▶ **Task item**: Some entries follow. Reproduce exactly the lines starting at the one with "def inMask (m" and stopping after the one with "if n = 0 then q".

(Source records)
____

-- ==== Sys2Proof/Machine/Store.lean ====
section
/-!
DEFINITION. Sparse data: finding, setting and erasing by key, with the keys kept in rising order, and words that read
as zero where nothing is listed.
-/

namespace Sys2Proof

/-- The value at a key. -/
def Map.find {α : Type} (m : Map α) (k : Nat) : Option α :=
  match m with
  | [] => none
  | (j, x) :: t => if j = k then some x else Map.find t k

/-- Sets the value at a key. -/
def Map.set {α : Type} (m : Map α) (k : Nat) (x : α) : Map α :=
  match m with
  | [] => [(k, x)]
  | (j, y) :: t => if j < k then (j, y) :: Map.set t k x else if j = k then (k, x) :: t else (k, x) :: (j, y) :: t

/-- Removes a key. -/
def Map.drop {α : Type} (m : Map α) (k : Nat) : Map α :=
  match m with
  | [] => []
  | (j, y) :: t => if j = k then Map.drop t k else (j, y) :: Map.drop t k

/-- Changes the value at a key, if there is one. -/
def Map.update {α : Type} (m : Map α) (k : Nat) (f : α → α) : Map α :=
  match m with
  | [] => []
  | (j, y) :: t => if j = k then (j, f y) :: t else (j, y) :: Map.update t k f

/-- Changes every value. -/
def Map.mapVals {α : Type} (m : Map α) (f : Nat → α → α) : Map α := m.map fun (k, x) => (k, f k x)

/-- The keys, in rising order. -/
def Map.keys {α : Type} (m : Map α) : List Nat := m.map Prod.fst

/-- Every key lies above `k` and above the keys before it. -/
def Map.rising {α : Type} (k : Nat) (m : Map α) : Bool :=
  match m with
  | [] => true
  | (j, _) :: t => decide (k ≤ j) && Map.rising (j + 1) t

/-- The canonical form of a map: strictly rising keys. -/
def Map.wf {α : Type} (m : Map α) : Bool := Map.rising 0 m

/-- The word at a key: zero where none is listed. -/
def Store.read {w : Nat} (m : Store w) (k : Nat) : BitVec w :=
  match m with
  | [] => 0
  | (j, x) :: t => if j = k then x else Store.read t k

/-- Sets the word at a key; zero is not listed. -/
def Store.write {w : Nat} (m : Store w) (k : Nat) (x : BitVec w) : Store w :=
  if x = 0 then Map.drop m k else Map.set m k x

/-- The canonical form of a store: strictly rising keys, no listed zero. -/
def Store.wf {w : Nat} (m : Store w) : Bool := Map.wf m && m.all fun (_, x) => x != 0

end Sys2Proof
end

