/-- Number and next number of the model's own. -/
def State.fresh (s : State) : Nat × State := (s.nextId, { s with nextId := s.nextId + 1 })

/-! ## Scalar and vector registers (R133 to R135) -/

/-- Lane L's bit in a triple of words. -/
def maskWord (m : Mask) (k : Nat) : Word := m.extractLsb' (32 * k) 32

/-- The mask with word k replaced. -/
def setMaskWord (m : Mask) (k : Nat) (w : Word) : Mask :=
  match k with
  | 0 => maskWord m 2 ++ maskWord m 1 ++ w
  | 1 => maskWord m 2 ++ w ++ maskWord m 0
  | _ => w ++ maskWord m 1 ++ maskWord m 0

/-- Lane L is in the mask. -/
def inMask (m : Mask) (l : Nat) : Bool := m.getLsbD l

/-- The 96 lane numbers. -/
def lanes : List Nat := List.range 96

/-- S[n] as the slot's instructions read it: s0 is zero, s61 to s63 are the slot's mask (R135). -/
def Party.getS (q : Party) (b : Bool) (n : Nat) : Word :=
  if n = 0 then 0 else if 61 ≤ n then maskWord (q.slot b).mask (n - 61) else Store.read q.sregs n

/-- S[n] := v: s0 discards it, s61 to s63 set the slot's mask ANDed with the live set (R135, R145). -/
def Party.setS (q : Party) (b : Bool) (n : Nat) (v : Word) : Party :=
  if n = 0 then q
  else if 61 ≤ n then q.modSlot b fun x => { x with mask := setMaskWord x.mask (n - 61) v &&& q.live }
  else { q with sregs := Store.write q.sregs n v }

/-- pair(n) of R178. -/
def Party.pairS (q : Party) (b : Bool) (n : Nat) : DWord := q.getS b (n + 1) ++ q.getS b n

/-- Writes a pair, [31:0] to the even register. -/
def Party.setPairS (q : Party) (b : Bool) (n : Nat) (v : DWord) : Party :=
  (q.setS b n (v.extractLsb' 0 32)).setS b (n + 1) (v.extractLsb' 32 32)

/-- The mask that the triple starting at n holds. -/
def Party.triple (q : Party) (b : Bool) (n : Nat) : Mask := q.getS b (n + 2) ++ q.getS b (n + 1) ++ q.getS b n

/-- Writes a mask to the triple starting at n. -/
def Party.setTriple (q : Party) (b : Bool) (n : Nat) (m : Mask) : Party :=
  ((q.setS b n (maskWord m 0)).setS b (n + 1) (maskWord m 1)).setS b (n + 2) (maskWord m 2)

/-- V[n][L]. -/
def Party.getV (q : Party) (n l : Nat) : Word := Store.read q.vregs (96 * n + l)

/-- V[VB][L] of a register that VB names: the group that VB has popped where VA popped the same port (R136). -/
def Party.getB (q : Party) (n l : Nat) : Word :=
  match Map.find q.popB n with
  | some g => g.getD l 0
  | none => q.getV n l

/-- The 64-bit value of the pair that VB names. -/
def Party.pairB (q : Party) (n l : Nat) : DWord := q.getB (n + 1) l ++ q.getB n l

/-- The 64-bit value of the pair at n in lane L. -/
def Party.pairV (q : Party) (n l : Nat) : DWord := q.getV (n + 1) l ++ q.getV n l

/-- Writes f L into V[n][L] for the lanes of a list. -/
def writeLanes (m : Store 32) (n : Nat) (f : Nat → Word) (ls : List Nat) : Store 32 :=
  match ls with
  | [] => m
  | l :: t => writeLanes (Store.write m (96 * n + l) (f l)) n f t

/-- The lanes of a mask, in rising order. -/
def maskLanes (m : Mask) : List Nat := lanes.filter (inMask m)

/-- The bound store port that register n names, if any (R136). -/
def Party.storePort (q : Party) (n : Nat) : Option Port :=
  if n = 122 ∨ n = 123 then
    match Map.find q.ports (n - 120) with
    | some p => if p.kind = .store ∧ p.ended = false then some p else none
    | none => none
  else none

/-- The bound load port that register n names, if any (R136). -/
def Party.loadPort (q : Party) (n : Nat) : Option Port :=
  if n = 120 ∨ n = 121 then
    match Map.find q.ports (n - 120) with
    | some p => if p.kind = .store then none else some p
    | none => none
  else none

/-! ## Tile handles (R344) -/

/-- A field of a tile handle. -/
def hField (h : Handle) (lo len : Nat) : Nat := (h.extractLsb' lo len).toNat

____

▶ **Output for this task**:
def inMask (m : Mask) (l : Nat) : Bool := m.getLsbD l

/-- The 96 lane numbers. -/
def lanes : List Nat := List.range 96

/-- S[n] as the slot's instructions read it: s0 is zero, s61 to s63 are the slot's mask (R135). -/
def Party.getS (q : Party) (b : Bool) (n : Nat) : Word :=
  if n = 0 then 0 else if 61 ≤ n then maskWord (q.slot b).mask (n - 61) else Store.read q.sregs n

/-- S[n] := v: s0 discards it, s61 to s63 set the slot's mask ANDed with the live set (R135, R145). -/
def Party.setS (q : Party) (b : Bool) (n : Nat) (v : Word) : Party :=
  if n = 0 then q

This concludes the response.